Easter reflections: Johnny Cash, the pope and St. Paul

Happy Easter everyone!

 

By Joel Davidson

 

In March, more than six and a half years after his body was buried in the Tennessee dirt, Johnny Cash’s final studio album was released. The first words thunder like a ghost from beyond the tomb: “Ain’t no grave can hold my body down.” That line was recorded when Johnny had only weeks left to live and the song has now fittingly hit music stores on the cusp of Christianity’s greatest celebration. In recording the final tunes of his illustrious career, Johnny did so in a bent and broken body — swollen with arthritis and nearly blind. Yet, his last songs reflect the faith that he shares with St. Paul and with Christians everywhere.

 

“If Christ has not been raised, our preaching is in vain and your faith is in vain,” St. Paul wrote to the Corinthian church. “If for this life only we have hoped in Christ, we are of all men most to be pitied.” St. Paul penned these words to defend the reality of the physical resurrection of Jesus of Nazareth. In essence, he was saying that if the grave consumed Christ, Christianity was, at best, a sad and empty hope. We see death and destruction all about, this is true. Given enough time, we experience our bodies failing, sagging, increasingly aching – all harbingers of a stark and relentlessly-approaching reality. “Indeed, one of the questions that most preoccupies men and women is this: what is there after death?” Pope Benedict XVI said in his 2009 Easter message to the world.
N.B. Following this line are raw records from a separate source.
-- ==== Sys2Proof/Machine/Operands.lean ====
section
/-! DEFINITION. The operand forms: the fields of a 64 B descriptor (R53), the version and mode tests many opcodes make, and
the translation of an access's address through a host BAR or Minuet's view (R30, R34). -/

namespace Sys2Proof.Machine

/-- The descriptor as a little-endian number. -/
def Desc.n (c : Desc) : Nat := c.w.toNat

/-- Byte 0: the opcode. -/
def wOpcode (w : BitVec 512) : Nat := byts w.toNat 0 1

/-- Byte 1: the flags. -/
def wFlags (w : BitVec 512) : Nat := byts w.toNat 1 1

/-- flags[0]: fence (R56). -/
def wFence (w : BitVec 512) : Bool := bit (wFlags w) 0

/-- flags[1]: the completion bypasses moderation. -/
def wIrqNow (w : BitVec 512) : Bool := bit (wFlags w) 1

/-- flags[2]: no completion on success. -/
def wQuiet (w : BitVec 512) : Bool := bit (wFlags w) 2

/-- Bytes 2–3: the host's tag. -/
def wTag (w : BitVec 512) : Nat := byts w.toNat 2 2

/-- Bytes 4–7: the handle. -/
def wHandle (w : BitVec 512) : Nat := byts w.toNat 4 4

/-- Bytes 8–15: the buffer's address. -/
def wAddr (w : BitVec 512) : Nat := byts w.toNat 8 8

/-- Bytes 16–19: the buffer's length. -/
def wLen (w : BitVec 512) : Nat := byts w.toNat 16 4

/-- n bytes of the descriptor from byte o, o counted as the chapters count the args (24–63). -/
def wArg (w : BitVec 512) (o n : Nat) : Nat := byts w.toNat o n

/-- Whether every byte of the descriptor from byte a up to byte b (excluded) is 0. -/
def wZero (w : BitVec 512) (a b : Nat) : Bool := byts w.toNat a (b - a) == 0

/-- A mask of w-byte positions 4–63: the bytes an opcode uses; every other one must be 0 (unused fields must be 0). -/
def wUnusedZero (w : BitVec 512) (used : List (Nat × Nat)) : Bool :=
  (List.range 60).all fun i =>
    let o := i + 4
    used.any (fun r => r.1 ≤ o && o < r.2) || byts w.toNat o 1 == 0

/-- The reserved bits and bytes of every descriptor (R53, R54). -/
def wReservedOk (w : BitVec 512) : Bool := byts w.toNat 20 4 == 0 && bits (wFlags w) 3 5 == 0

/-- The internal address an access reaches, or none where its view reaches nothing there (R30, R34). `aper` is the base of
BAR4's aperture, `mnt` of Minuet's window. A configuration request reaches no memory. -/
def viewAddr (p : Port) (a aper mnt : Nat) : Option Nat :=
  match p with
  | .internal => if a < 2 ^ 48 then some a else none
  | .bar0 => if a < 0x4000000 then some a else none
  | .bar2 => if a < 0x4000000 then some (0x100000000 + a) else none
  | .bar4 => if a < 0x40000000 then some (aper + a) else none
  | .config => none
  | .minuet =>
    if a < 0x40000000 then some a else if a < 0x80000000 then some (mnt + (a - 0x40000000)) else none

end Sys2Proof.Machine
end

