-- ==== Sys2Proof/Machine/Log.lean ====
section
/-! DEFINITION. The trouble log and Sarabande (chapter 18): offering events and samples, admission to the log by severity,
room and rate, draining to the host, histogram sets, trackers, snapshots and the recorder ring. -/

namespace Sys2Proof.Machine

/-! ### Offering (used by every block) -/

/-- A resource retires, by fault or command: logged, and the PMU's source pends with its cause kept (R490, R493, R496,
R511). -/
def Dev.retireLog (d : Dev) (src kind idx cause : Nat) : Dev :=
  let d := { d with pmu := { d.pmu with causes := mput d.pmu.causes (kind * 2 ^ 32 + idx) cause } }
  (d.trouble src 3 3 kind idx cause).raise 104

/-- The offset of SRB_FQ0's register set. -/
def srbFq : Nat := 0x110030

/-- Send a sample towards Sarabande: it enters SRB_FQ0, whose oldest item a full FIFO drops (R26, R501); nothing is kept while
Sarabande is not running. -/
def Dev.sample (d : Dev) (meas idx value : Nat) : Dev :=
  if d.on F.SRB_STATUS_running then
    let item := leBytes 1 meas ++ leBytes 1 idx ++ leBytes 8 value ++ leBytes 8 d.tick
    let d := if d.fifoRoom srbFq 4096 item then d else { d with srb := { d.srb with drops := d.srb.drops + 1 } }
    d.fifoPush srbFq 4096 item
  else d

/-- The sample a claim by target t gives, the time from pend to claim (R500); `old` is the device before the claim. -/
def Dev.claimSample (d old : Dev) (t : Nat) : Dev :=
  match old.claimable t with
  | none => d
  | some x => d.sample 0x10 t (old.tick - mgetD old.icu.pendAt x.2 old.tick)

/-- ICU_CLAIM (R85), with its sample. -/
def Dev.icuClaimTimed (d : Dev) (t m : Nat) : Dev := (d.icuClaim t m).claimSample d t

/-! ### The log's records (R510, R512) -/

/-- The fabric's own identity for SRB and LOG (R39). -/
def srbId : Nat := 0x29

/-- The log's level: tail - head. -/
def Dev.logLevel (d : Dev) : Nat := serSub 32 (d.rd F.LOG_TAIL_tail) (d.rd F.LOG_HEAD_head)

/-- The slots kept for severities 2 and 3; a field above 32,767 acts as 32,767 (R521). -/
def Dev.logReserve (d : Dev) : Nat := min (d.rd F.LOG_LIMIT_reserve) 32767

/-- Show the level, its flags and source 477's input (R518, R521); reaching the reserve pends source 475. -/
def Dev.logShow (d : Dev) : Dev :=
  let l := d.logLevel
  let was := d.on F.LOG_STATUS_in_reserve
  let now := decide (32768 - d.logReserve ≤ l)
  let d := ((d.wr F.LOG_STATUS_level l).flag F.LOG_STATUS_full (l == 32768)).flag F.LOG_STATUS_in_reserve now
  let d := if now && !was then d.raise 475 else d
  d.syncInput 477

/-- The 32 bytes of a log record (R510). -/
def logBytes (e : LogEv) (lseq lflags : Nat) : List Byte :=
  let b := leBytes 8 e.tick ++ leBytes 4 lseq ++ leBytes 1 (e.src % 64 + 64 * e.sev) ++ leBytes 1 e.code ++ leBytes 1 lflags
    ++ leBytes 1 0 ++ leBytes 4 e.p0 ++ leBytes 4 e.p1 ++ leBytes 4 e.p2
  b ++ leBytes 3 (crc32c 0xFFFFFFFF b) ++ leBytes 1 0xA5

/-- Put one record into the next slot: lseq counts up, source 474 pends at irq_sev or above. -/
def Dev.logPut (d : Dev) (e : LogEv) (lflags : Nat) : Dev :=
  let lseq := d.rd F.LOG_TAIL_tail
  let d := { d with log := { d.log with slots := tset d.log.slots (lseq % 32768) (leNat (logBytes e lseq lflags)) } }
  let d := d.incr F.LOG_TAIL_tail
  let d := if d.rd F.LOG_CTRL_irq_sev ≤ e.sev then d.raise 474 else d
  d.logShow

/-- The lost summary ahead of the first record written after a run of losses (R512). -/
def Dev.logLostSummary (d : Dev) : Dev :=
  if d.log.lostRun = 0 then d
  else
    let e : LogEv := { tick := d.tick, src := srbId, sev := 2, code := 0xF0, p0 := d.log.lostRun,
                       p1 := d.log.lostFirst % 2 ^ 32, p2 := 0 }
    ({ d with log := { d.log with lostRun := 0 } }).logPut e 0

/-- A record lost for want of room: counted, its run begun or lengthened, source 476 (R512, R518). -/
def Dev.logLose (d : Dev) : Dev :=
  let d := { d with log := { d.log with lostRun := d.log.lostRun + 1,
                                        lostFirst := if d.log.lostRun = 0 then d.tick else d.log.lostFirst } }
  (d.bump F.LOG_LOST_lost).raise 476

/-- Whether a record of a severity has room (R512). -/
def Dev.logRoom (d : Dev) (sev : Nat) : Bool :=
  let l := d.logLevel
  l < 32768 && (2 ≤ sev || l < 32768 - d.logReserve)

/-- Write a suppressed summary of a source, if one is due and a slot is free (R512, R513). -/
def Dev.logSuppSummary (d : Dev) (src : Nat) : Dev :=
  let b := mgetD d.log.buckets src {}
  if b.supp = 0 then d
  else
    let d := if d.logLevel < 32768 then d.logLostSummary else d
    if d.logLevel < 32768 then
      let e : LogEv := { tick := d.tick, src := src, sev := 1, code := 0xF1, p0 := b.supp, p1 := b.lastCode,
                         p2 := b.firstTick % 2 ^ 32 }
      ({ d with log := { d.log with buckets := mput d.log.buckets src { b with supp := 0 } } }).logPut e 0
    else d

/-- A source's bucket brought to now: full again, or with the tokens that have fallen due (R513). -/
def Dev.logRefilled (d : Dev) (src : Nat) : LogBucket :=
  let b := mgetD d.log.buckets src {}
  let gained := (d.tick - b.base) * (zeroAs (d.rd F.LOG_LIMIT_rate) 1) / sNs
  if b.used ≤ gained then { b with used := 0, base := d.tick } else b

/-- The tokens a bucket holds now. -/
def Dev.logTokens (d : Dev) (b : LogBucket) : Nat :=
  let gained := (d.tick - b.base) * (zeroAs (d.rd F.LOG_LIMIT_rate) 1) / sNs
  (zeroAs (d.rd F.LOG_LIMIT_burst) 1) - (b.used - gained)

/-- Admit a record (R512, then R513): filtered below min_sev, lost without room, suppressed without a token, otherwise written
behind the summaries that precede it. -/
def Dev.logAdmit (d : Dev) (e : LogEv) (lflags : Nat := 0) : Dev :=
  if e.sev < d.rd F.LOG_CTRL_min_sev then d.bump F.LOG_LOST2_filtered
  else if !d.logRoom e.sev then d.logLose
  else if e.sev = 3 || !d.on F.LOG_CTRL_limit_en then
    let d := d.logLostSummary
    let d := if e.sev = 3 then d else d.logSuppSummary e.src
    if d.logRoom e.sev then d.logPut e lflags else d.logLose
  else
    let b := d.logRefilled e.src
    if d.logTokens b = 0 then
      let b := { b with supp := b.supp + 1, lastCode := e.code, lastTick := d.tick,
                        firstTick := if b.supp = 0 then d.tick else b.firstTick }
      ({ d with log := { d.log with buckets := mput d.log.buckets e.src b } }).bump F.LOG_LOST_suppressed
    else
      let b := if b.used = 0 then { b with used := 1, base := d.tick } else { b with used := b.used + 1 }
      let d := { d with log := { d.log with buckets := mput d.log.buckets e.src b } }
      let d := d.logLostSummary
      let d := d.logSuppSummary e.src
      if d.logRoom e.sev then d.logPut e lflags else d.logLose

/-! ### Draining (R515) -/

/-- The log-drain ring, if one is enabled and active. -/
def Dev.logRing (d : Dev) : Option Nat := ((d.enabledOf 6).filter d.active).head?

/-- End the front LOG_BUF of the log-drain ring: the records it took stay in the log until the host's CQ head passes this
completion. -/
def Dev.logBufEnd (d : Dev) (n : Nat) (b : PostedBuf) (status : Nat) : Dev :=
  let p := d.pair n
  let idx := (d.rd (F.XDI_RP_CQ_TAIL_tail.at n) + (p.waiting.filter (fun (c : Cpl) => !c.silent)).length) % d.cqSize n
  let d := d.setPair n { p with bufs := p.bufs.drop 1 }
  let d := { d with log := { d.log with acks := d.log.acks ++ [(idx, d.log.drain)] } }
  d.finish { via := .ring (Fin.ofNat 64 n), w := b.w, data := [] }
    { status := status, seq := b.firstSeq, result := wAddr b.w, result2 := b.records, data := [(wAddr b.w, b.body)] }
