/-- PAV_UNLOCK_DONE (R261, R275): the unlock completes or is refused; source 289; what waited is served. -/
def Dev.pavUnlockDone (d : Dev) : Dev :=
  if !d.on F.PAV_STATUS_unlocking || d.pav.op.isSome then d
  else
    let d := (d.clrF F.PAV_STATUS_unlocking).clrF F.PAV_CTRL_unlock
    let d := match d.pav.kek with
      | none => d
      | some k =>
        if d.on F.PAV_STATUS_zeroised || d.on F.PAV_STATUS_kat_fail || d.mode == Mode.recovery then d
        else if keyCheck k != d.pav.check then d.setF F.PAV_STATUS_nvm_bad
        else (d.clrF F.PAV_STATUS_nvm_bad).unlockStore
    (d.raise 289).reqsGo.keyNext

/-- A sensor that was tripped may have come back: what its input now is is a free value (R279, log entry 38). -/
def Dev.tamperSettle (d : Dev) : Dev :=
  let live := d.rd F.PAV_TMP_STAT_live
  if live = 0 then d else (d.wr F.PAV_TMP_STAT_live (live &&& d.freeVal 10)).drawn

/-- PAV_LOCK (R275, R279). -/
def Dev.pavLock (d : Dev) : Dev := d.pavLockStore

/-- PAV_CACHE_FLUSH (R279). -/
def Dev.pavCacheFlush (d : Dev) : Dev := { d with pav := { d.pav with cache := [] } }

/-- The known-answer test's outcome (R275): a failure sets kat_fail. -/
def Dev.pavKat (d : Dev) (pass : Bool) : Dev :=
  if pass then d.clrF F.PAV_STATUS_kat_fail
  else (d.setF F.PAV_STATUS_kat_fail).trouble pavId 3 0x0C 3 0 0

/-- PAV_KAT_NOW (R275, R279). -/
def Dev.pavKatNow (d : Dev) (pass : Bool) : Dev := d.pavKat pass

/-- TAMPER_TRIP (R271–R273): the sensor's class logs, alerts or zeroises. In Dormant the AON domain logs alone: no source
reaches the powered-off controller, and source 290 pends at the next Boot. In Boot, before unlock, Boot stops. -/
def Dev.tamperTrip (d : Dev) (s detail : Nat) (stays : Bool) : Dev :=
  let cls := d.sensorClass s
  if cls = 0 then d
  else
    let d := (d.wrBit F.PAV_TMP_STAT_seen s true).wrBit F.PAV_TMP_STAT_live s stays
    let busy := d.opCut
    let booting := d.mode == .boot && !d.unlocked
    let d := d.tamperLog s cls (1 + 2 * b2n (cls == 2) + 4 * b2n busy + 8 * b2n booting) detail
    let d := d.opTamper (cls == 2)
    let d := if booting then d.setF F.PAV_TMP_STAT_boot_stopped else d
    let d := if cls = 1 then (if d.mode == .dormant then { d with sys := { d.sys with alertDue := true } } else d.raise 290)
      else d.zeroise 1
    d.keyNext

/-- TAMPER_ARM (R271): the classes are committed until AONPOR. A sensor of class Zeroise that is tripped when its class
commits zeroises. -/
def Dev.tamperArm (d : Dev) : Dev :=
  let d := (d.setF F.PAV_TMP_CTRL_arm).commitRwl 0x98000
  let hit := (List.range 10).find? (fun s => bit (d.rd F.PAV_TMP_STAT_live) s && d.sensorClass s == 2)
  match hit with
  | none => d
  | some s => (((d.tamperLog s 2 (3 + 4 * b2n d.opCut) 0).opTamper true).zeroise 1).keyNext

/-- ZEROISE_NOW (R271). -/
def Dev.zeroiseNow (d : Dev) : Dev := d.zeroiseCmd.keyNext

/-- TAMPER_LOG_CLEAR (R273). -/
def Dev.tamperLogClear (d : Dev) : Dev :=
  ({ d with pav := { d.pav with tlog := [] } }).wr F.PAV_TMP_LOGSTAT_entries 0

end Sys2Proof.Machine
end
The church has always had an answer for this urgent question, an answer which, as the pope says, “is not based on simple human reasoning, but on a historical fact.” Jesus rose again from the grave “so that we, though destined to die, should not despair, worrying that with death life is completely finished.”

 

As Christians, we believe Christ rescued us from a terrible fate that we could never avoid on our own. We live in a world that blushes at talk of empty tombs, miracles, resurrection and ascension. Instead, we see great emphasis on anti-aging creams, bodily therapies and an assortment of surgeries, replacements and fitness programs, all claiming to delay the inevitable. Because, without the resurrection, the inevitable is too hard and too final to accept. But as Christians we do not believe that the universe is merely a mechanical and impersonal movement of random forces and meaningless events. Rather, we believe in a world that was, at one time, created and later redeemed by God.

 

To return to the words of Pope Benedict, “Ever since the dawn of Easter a new Spring of hope has filled the world; from that day forward our resurrection has begun, because Easter does not simply signal a moment in history, but the beginning of a new condition: Jesus is risen not because his memory remains alive in the hearts of his disciples, but because he himself lives in us, and in him we can already savor the joy of eternal life.” The pope concludes: “The resurrection, then, is not a theory, but a historical reality … is neither a myth nor a dream, it is not a vision or a utopia, it is not a fairy tale, but it is a singular and unrepeatable event: Jesus of Nazareth, son of Mary, who at dusk on Friday was taken down from the Cross and buried, has victoriously left the tomb.” For this reason we can all sing along: “Ain’t no grave can hold my body down.”